■ Given data:
-- ==== Sys2Proof/Machine/Fp.lean ====
section
/-! DEFINITION. Floating-point arithmetic, comparison and the transcendentals: majors 0x20 to 0x2a and 0x35
(R130 to R137). -/

namespace Sys2Proof.Machine

/-! ## Two operands and fused (R130) -/

/-- a + b. -/
def fpAdd : FpOp where
  primal m f a b _ := (Ex.add m (ex f a) (ex f b)).round f m 0
  tangent m f _ _ _ ta tb _ := (Ex.add m (ex f ta) (ex f tb)).round f m 0

/-- a − b. -/
def fpSub : FpOp where
  primal m f a b _ := (Ex.add m (ex f a) (ex f b).neg).round f m 0
  tangent m f _ _ _ ta tb _ := (Ex.add m (ex f ta) (ex f tb).neg).round f m 0

/-- a × b; tangent ta × b + a × tb. -/
def fpMul : FpOp where
  primal m f a b _ := (Ex.mul (ex f a) (ex f b)).round f m 0
  tangent m f a b _ ta tb _ :=
    (Ex.add m (Ex.mul (ex f ta) (ex f b)) (Ex.mul (ex f a) (ex f tb))).round f m 0

/-- a × b + d; tangent ta × b + a × tb + td. -/
def fpFma : FpOp where
  old := true
  primal m f a b d := (Ex.add m (Ex.mul (ex f a) (ex f b)) (ex f d)).round f m 0
  tangent m f a b _ ta tb td :=
    (Ex.add m (Ex.add m (Ex.mul (ex f ta) (ex f b)) (Ex.mul (ex f a) (ex f tb))) (ex f td)).round f m 0

/-- a / b; tangent (ta − y × tb) / b. -/
def fpDiv : FpOp where
  primal m f a b _ := (Ex.div (ex f a) (ex f b)).round f m 0
  tangent m f _ b y ta tb _ :=
    (Ex.div (Ex.add m (ex f ta) (Ex.mul (ex f y) (ex f tb)).neg) (ex f b)).round f m 0

/-! ## Minimum and maximum (R131) -/

/-- What fmin and fmax select: a, b, or a NaN. -/
inductive Pick where
  | a | b | nan
deriving DecidableEq, Repr

/-- a is below b, −0 below +0. -/
def belowSigned (a b : Val) : Bool := ltV a b || (eqV a b && a.neg? && !b.neg?)

/-- The operand selected. -/
def pickOf (wantMax : Bool) (a b : Val) : Pick :=
  if a.isNaN then (if b.isNaN then .nan else .b)
  else if b.isNaN then .a
  else if wantMax then (if belowSigned a b then .b else .a)
  else if belowSigned b a then .b else .a

/-- The selected encoding; the tangent is copied exactly. -/
def fpPick (wantMax : Bool) : FpOp where
  primal _ f a b _ :=
    let u := decodeFp f a
    let v := decodeFp f b
    (match pickOf wantMax u v with | .a => a | .b => b | .nan => f.nanCode, sigFlag u ||| sigFlag v)
  tangent _ f a b _ ta tb _ :=
    (match pickOf wantMax (decodeFp f a) (decodeFp f b) with | .a => ta | .b => tb | .nan => f.nanCode, 0)

/-! ## One operand (R132) -/

/-- a with its sign inverted; tangent −ta. -/
def fpNeg : FpOp where
  primal m f a _ _ := (exAlone f a).neg.round f m 0
  tangent m f a _ _ ta _ _ :=
    if (decodeFp f a).isNaN then (f.nanCode, 0) else (exAlone f ta).neg.round f m 0

/-- a with its sign cleared; the tangent follows a's sign bit. -/
def fpAbs : FpOp where
  primal m f a _ _ := (let v := decodeFp f a; (⟨v.absV, sigFlag v⟩ : Ex)).round f m 0
  tangent m f a _ _ ta _ _ :=
    if (decodeFp f a).isNaN then (f.nanCode, 0)
    else if (decodeFp f a).neg? then (exAlone f ta).neg.round f m 0 else (exAlone f ta).round f m 0

/-- √a, or 1/√a (R132). -/
def rootOf (inverse : Bool) (m : RMode) (f : Fmt) (a : Val) : Nat × Word :=
  match a with
  | .nan s => (f.nanCode, flagIf s fIV)
  | .inf s => if s then (f.nanCode, fIV) else if inverse then (0, 0) else (f.infCode, 0)
  | .fin s n e d =>
    if n == 0 then (if inverse then (f.signCode s + f.infCode, fDZ) else (f.signCode s, 0))
    else if s then (f.nanCode, fIV)
    else if inverse then roundSqrt f m d (-e) n else roundSqrt f m n e d

/-- The number 2. -/
def exTwo : Ex := .of (.ofInt 2)

/-- √a; tangent ta / (2 × y). -/
def fpSqrt : FpOp where
  primal m f a _ _ := rootOf false m f (decodeFp f a)
  tangent m f _ _ y ta _ _ := (Ex.div (ex f ta) (Ex.mul exTwo (ex f y))).round f m 0

/-- 1/a; tangent −ta × y × y. -/
def fpRcp : FpOp where
  primal m f a _ _ := (Ex.div (.of (.ofInt 1)) (ex f a)).round f m 0
  tangent m f _ _ y ta _ _ := (Ex.mul (Ex.mul (ex f ta).neg (ex f y)) (ex f y)).round f m 0

/-- 1/√a; tangent −ta × y × y × y / 2. -/
def fpRsq : FpOp where
  primal m f a _ _ := rootOf true m f (decodeFp f a)
  tangent m f _ _ y ta _ _ :=
    (Ex.div (Ex.mul (Ex.mul (Ex.mul (ex f ta).neg (ex f y)) (ex f y)) (ex f y)) exTwo).round f m 0

/-- The class mask of an element (R135). -/
def classMask (f : Fmt) (code : Nat) : Nat :=
  let normal := code / 2 ^ f.mbits % 2 ^ f.ebits != 0
  match decodeFp f code with
  | .nan s => if s then 1 else 2
  | .inf s => if s then 4 else 512
  | .fin s n _ _ =>
    if n == 0 then (if s then 32 else 64)
    else if normal then (if s then 8 else 256) else (if s then 16 else 128)

/-! ## Comparison (R136) -/

/-- The value of a condition and the IV it raises. -/
def fpCond (cd : FCond) (a b : Val) : Bool × Word :=
  let un := a.isNaN || b.isNaN
  let quiet := sigFlag a ||| sigFlag b
  let loud := flagIf un fIV
  match cd with
  | .eq => (eqV a b, quiet)
  | .ne => (!eqV a b, quiet)
  | .lt => (ltV a b, loud)
  | .le => (ltV a b || eqV a b, loud)
  | .gt => (ltV b a, loud)
  | .ge => (ltV b a || eqV a b, loud)
  | .un => (un, quiet)
  | .or => (!un, quiet)

/-! ## Meanings -/

def execFadd (x : Pfx) (d a b : Reg) (t : FType) (s : State) : Host.Outcome State Fault Refusal :=
  fpUnit x fpAdd t d a b s
def execFsub (x : Pfx) (d a b : Reg) (t : FType) (s : State) : Host.Outcome State Fault Refusal :=
  fpUnit x fpSub t d a b s
def execFmul (x : Pfx) (d a b : Reg) (t : FType) (s : State) : Host.Outcome State Fault Refusal :=
  fpUnit x fpMul t d a b s
def execFfma (x : Pfx) (d a b : Reg) (t : FType) (s : State) : Host.Outcome State Fault Refusal :=
  fpUnit x fpFma t d a b s
def execFdiv (x : Pfx) (d a b : Reg) (t : FType) (s : State) : Host.Outcome State Fault Refusal :=
  fpUnit x fpDiv t d a b s
def execFmin (x : Pfx) (d a b : Reg) (t : FType) (s : State) : Host.Outcome State Fault Refusal :=
  fpUnit x (fpPick false) t d a b s
def execFmax (x : Pfx) (d a b : Reg) (t : FType) (s : State) : Host.Outcome State Fault Refusal :=
  fpUnit x (fpPick true) t d a b s
def execFneg (x : Pfx) (d a : Reg) (t : FType) (s : State) : Host.Outcome State Fault Refusal :=
  fpUnit1 x fpNeg t d a s
def execFabs (x : Pfx) (d a : Reg) (t : FType) (s : State) : Host.Outcome State Fault Refusal :=
  fpUnit1 x fpAbs t d a s
def execFsqrt (x : Pfx) (d a : Reg) (t : FType) (s : State) : Host.Outcome State Fault Refusal :=
  fpUnit1 x fpSqrt t d a s
def execFrcp (x : Pfx) (d a : Reg) (t : FType) (s : State) : Host.Outcome State Fault Refusal :=
  fpUnit1 x fpRcp t d a s
def execFrsq (x : Pfx) (d a : Reg) (t : FType) (s : State) : Host.Outcome State Fault Refusal :=
  fpUnit1 x fpRsq t d a s

/-- fclass: the masks of the elements, in one register (R135). -/
def execFclass (x : Pfx) (d a : Reg) (t : FType) (s : State) : Host.Outcome State Fault Refusal :=
  issueUnit x (needRW (regsOf t.wide a) [d.toNat]) (laneUnit (fun c l =>
    c.plain l false d (packed t (fun e => (classMask (eltFmt t) (elt t (c.val l t.wide a) e), 0))).1)) s

/-- round_fp(a × 2^e) (R133). -/
def fpScale (e : Int) : FpOp where
  primal m f a _ _ := (let v := exAlone f a; (⟨v.v.scale e, v.fl⟩ : Ex)).round f m 0
  tangent m f _ _ _ ta _ _ := (let v := exAlone f ta; (⟨v.v.scale e, v.fl⟩ : Ex)).round f m 0

def execFscale (x : Pfx) (d a b : Reg) (t : FType) (s : State) : Host.Outcome State Fault Refusal :=
  issueUnit x { needSeed t.wide (regsOf t.wide a ++ [b.toNat]) (regsOf t.wide d) with shadows := regsOf t.wide a } (laneUnit (fun c l =>
    fpLane (fpScale (c.word l b).toInt) t d a a c l)) s

/-- Σ of products rounded once to fp32 (R134): the terms, then the addend. -/
def dotRound (m : RMode) (ts : List Ex) : Nat × Word :=
  match ts with
  | [] => (0, 0)
  | t :: ts => (ts.foldl (Ex.add m) t).round .f32 m 0

/-- fdot2 (R134). -/
def execFdot2 (x : Pfx) (d a b : Reg) (t : FType) (s : State) : Host.Outcome State Fault Refusal :=
  issueUnit x (needMove [a.toNat, b.toNat, d.toNat] [d.toNat]) (laneUnit (fun c l =>
    let el (p : Nat) (n : Reg) (e : Nat) : Ex := ex (eltFmt t) (elt t (c.gang.regN false p l n.toNat) e)
    let addend (p : Nat) : Ex := ex .f32 (c.gang.reg p l d.toNat).toNat
    let y := dotRound c.mode [Ex.mul (el 0 a 0) (el 0 b 0), Ex.mul (el 0 a 1) (el 0 b 1), addend 0]
    dualOut c l false d (BitVec.ofNat 64 y.1, y.2) (fun k =>
      let z := dotRound c.mode [Ex.mul (el (k + 1) a 0) (el 0 b 0), Ex.mul (el 0 a 0) (el (k + 1) b 0),
        Ex.mul (el (k + 1) a 1) (el 0 b 1), Ex.mul (el 0 a 1) (el (k + 1) b 1), addend (k + 1)]
      (BitVec.ofNat 64 z.1, z.2)))) s

/-- fcmp: predicate p, IV by R136. -/
def execFcmp (x : Pfx) (cd : FCond) (p : PReg) (a b : Reg) (t : FType) (s : State) :
    Host.Outcome State Fault Refusal :=
  issueUnit x (needPred [p] (regsOf t.wide a ++ regsOf t.wide b)) (laneUnit (fun c l =>
    let r := fpCond cd (decodeFp (eltFmt t) (elt t (c.val l t.wide a) 0)) (decodeFp (eltFmt t) (elt t (c.val l t.wide b) 0))
    { preds := [(p.toNat, r.1)], flags := r.2 })) s

/-- A transcendental of R137. -/
def fpTrans (f : Trans) : FpOp where
  primal m _ a _ _ := transPrimal f m (decodeFp .f32 a)
  tangent m _ a _ _ ta _ _ := transTangent f m (decodeFp .f32 a) (decodeFp .f32 ta)

def execFexp2 (x : Pfx) (d a : Reg) (s : State) : Host.Outcome State Fault Refusal :=
  fpUnit1 x (fpTrans .exp2) .f32 d a s
def execFlog2 (x : Pfx) (d a : Reg) (s : State) : Host.Outcome State Fault Refusal :=
  fpUnit1 x (fpTrans .log2) .f32 d a s
def execFsin (x : Pfx) (d a : Reg) (s : State) : Host.Outcome State Fault Refusal :=
  fpUnit1 x (fpTrans .sin) .f32 d a s
def execFcos (x : Pfx) (d a : Reg) (s : State) : Host.Outcome State Fault Refusal :=
  fpUnit1 x (fpTrans .cos) .f32 d a s
def execFtanh (x : Pfx) (d a : Reg) (s : State) : Host.Outcome State Fault Refusal :=
  fpUnit1 x (fpTrans .tanh) .f32 d a s

end Sys2Proof.Machine
end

■ Task description:
Would you return each line of the material above, unchanged, from the first one through the line where "below +0. -/" appears?

■ Reply to the task:
-- ==== Sys2Proof/Machine/Fp.lean ====
section
/-! DEFINITION. Floating-point arithmetic, comparison and the transcendentals: majors 0x20 to 0x2a and 0x35
(R130 to R137). -/

namespace Sys2Proof.Machine

/-! ## Two operands and fused (R130) -/

/-- a + b. -/
def fpAdd : FpOp where
  primal m f a b _ := (Ex.add m (ex f a) (ex f b)).round f m 0
  tangent m f _ _ _ ta tb _ := (Ex.add m (ex f ta) (ex f tb)).round f m 0

/-- a − b. -/
def fpSub : FpOp where
  primal m f a b _ := (Ex.add m (ex f a) (ex f b).neg).round f m 0
  tangent m f _ _ _ ta tb _ := (Ex.add m (ex f ta) (ex f tb).neg).round f m 0

/-- a × b; tangent ta × b + a × tb. -/
def fpMul : FpOp where
  primal m f a b _ := (Ex.mul (ex f a) (ex f b)).round f m 0
  tangent m f a b _ ta tb _ :=
    (Ex.add m (Ex.mul (ex f ta) (ex f b)) (Ex.mul (ex f a) (ex f tb))).round f m 0

/-- a × b + d; tangent ta × b + a × tb + td. -/
def fpFma : FpOp where
  old := true
  primal m f a b d := (Ex.add m (Ex.mul (ex f a) (ex f b)) (ex f d)).round f m 0
  tangent m f a b _ ta tb td :=
    (Ex.add m (Ex.add m (Ex.mul (ex f ta) (ex f b)) (Ex.mul (ex f a) (ex f tb))) (ex f td)).round f m 0

/-- a / b; tangent (ta − y × tb) / b. -/
def fpDiv : FpOp where
  primal m f a b _ := (Ex.div (ex f a) (ex f b)).round f m 0
  tangent m f _ b y ta tb _ :=
    (Ex.div (Ex.add m (ex f ta) (Ex.mul (ex f y) (ex f tb)).neg) (ex f b)).round f m 0

/-! ## Minimum and maximum (R131) -/

/-- What fmin and fmax select: a, b, or a NaN. -/
inductive Pick where
  | a | b | nan
deriving DecidableEq, Repr

/-- a is below b, −0 below +0. -/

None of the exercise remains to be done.